Guard Cam is a normal working class guy trying to make ends meet who is sold the idea of working at the detention center without actually knowing what really happens there.
The bureaucrat Clare is then sent to Barton Detention Centre to contain a big national scandal, naively thinking that she can simply fix the problem.

Co-creator Cate Blanchett has spoken about how the series has been a six-year labor of love for her.
She said: “Stateless has been a passion project of mine and Elise McCredie and Tony Ayres for probably about six years now.
“The story of Stateless is it is four intersecting narratives. You have got an air stewardess who has a passion for dancing.
“You have an Afghani family who are fleeing from persecution.
“A scrap metal worker who is wanting to have a better, more economically secure life for his young family.
It took me almost six years to get Stateless made, says Cate Blanchett, one of Hollywood’s most acclaimed–and busiest actress.
“Their fates, their ambitions and their hopes and dreams all converge upon an on-shore detention centre in the middle of the desert in the middle of nowhere.”
Who stars in it?
As well as Blanchett, who also plays the role of Pat, the six-part limited series stars a number of well known faces.
The Handmaid’s Tale’s Yvonne Strahovski takes the role of flight attendant Sofie Werner.
Fayssal Bazzi plays Afghan refugee Ameer, while Jai Courtney, from Suicide Squad, is prison guard Cam Sandford who is uncomfortable with the conditions he sees at work.

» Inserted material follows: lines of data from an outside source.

-- ==== Sys2Proof/Machine/Operands.lean ====
section
/-!
DEFINITION. Byte strings and what a command reads from its payload: the big-endian conversions (spec/00_scope.md R18,
spec/20_memory.md R62, R63), the key and IV slices (spec/44_handle.md R170), and the key register's two views
(spec/10_state.md R34).
-/

namespace Sys2Proof.Machine

/-- A byte string read as one big-endian number, byte 0 the most significant (R18). -/
def beNat (b : List Byte) : Nat := b.foldl (fun acc x => acc * 2 ^ 8 + x.toNat) 0

/-- `BE128(b)` of a 16-byte string (R18). -/
def be128 (b : List Byte) : BitVec 128 := BitVec.ofNat 128 (beNat b)

/-- `BYTES128(v)`: byte i is v[127−8i : 120−8i] (R18). -/
def bytes128 (v : BitVec 128) : Block := Vector.ofFn fun i : Fin 16 => v.extractLsb' (120 - 8 * i.val) 8

/-- `key = p[0..KLEN)` (R170). -/
def keySlice (klen : Nat) (p : List Byte) : List Byte := p.take klen

/-- `iv = p[KLEN..KLEN+IVLEN)` (R170). -/
def ivSlice (klen ivlen : Nat) (p : List Byte) : List Byte := (p.drop klen).take ivlen

/-- `key ++ zeros(32 − KLEN)` as the key register holds it (R34, R170). -/
def keyRegister (key : List Byte) : KeyReg := Vector.ofFn fun i : Fin 32 => key.getD i.val 0

/-- KEYBYTES, what the primitive is given of KEY (R34, R113). -/
def keyBytes (v : Variant) (key : KeyReg) : List Byte :=
  match v with
  | .v128 => key.toList.take 16
  | .v256 => key.toList

/-- The bank a direction selects (R35, R150). -/
def State.session (s : State) (d : Dir) : Session :=
  match d with
  | .enc => s.se
  | .dec => s.sd

/-- Write the bank a direction selects, and only it (R43, R150). -/
def State.setSession (s : State) (d : Dir) (S : Session) : State :=
  match d with
  | .enc => { s with se := S }
  | .dec => { s with sd := S }

end Sys2Proof.Machine
end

Other well known faces include Dominic West (The Affair) as Gordon, Asher Keddie (The Cry) as Claire Kowitz, and Marta Dusseldorp (A Place to Call Home) as Margot.
Elsewhere Soraya Heidari appears as Mina, Rachel House as Harriet, Kate Box as Janice, Clarence Ryan as Sully, Claude Jabbour as Farid, Rose Riley as Sharee, Helana Sawires as Rosna, and Darren Gilshenan as Brian Ashworth.

Blanchett, along with Tony Ayres, and Elise McCredie, said in a Netflix press release: “Stateless has been a labour of love for many years and we could not be more thrilled that it will reach an international audience on Netflix.
“The issues addressed in the series have universal resonance but have been cloaked in silence and muddied by fear and misinformation.
“Our hope is that Stateless will generate a global conversation around our systems of border protection and how our humanity has been affected by them.”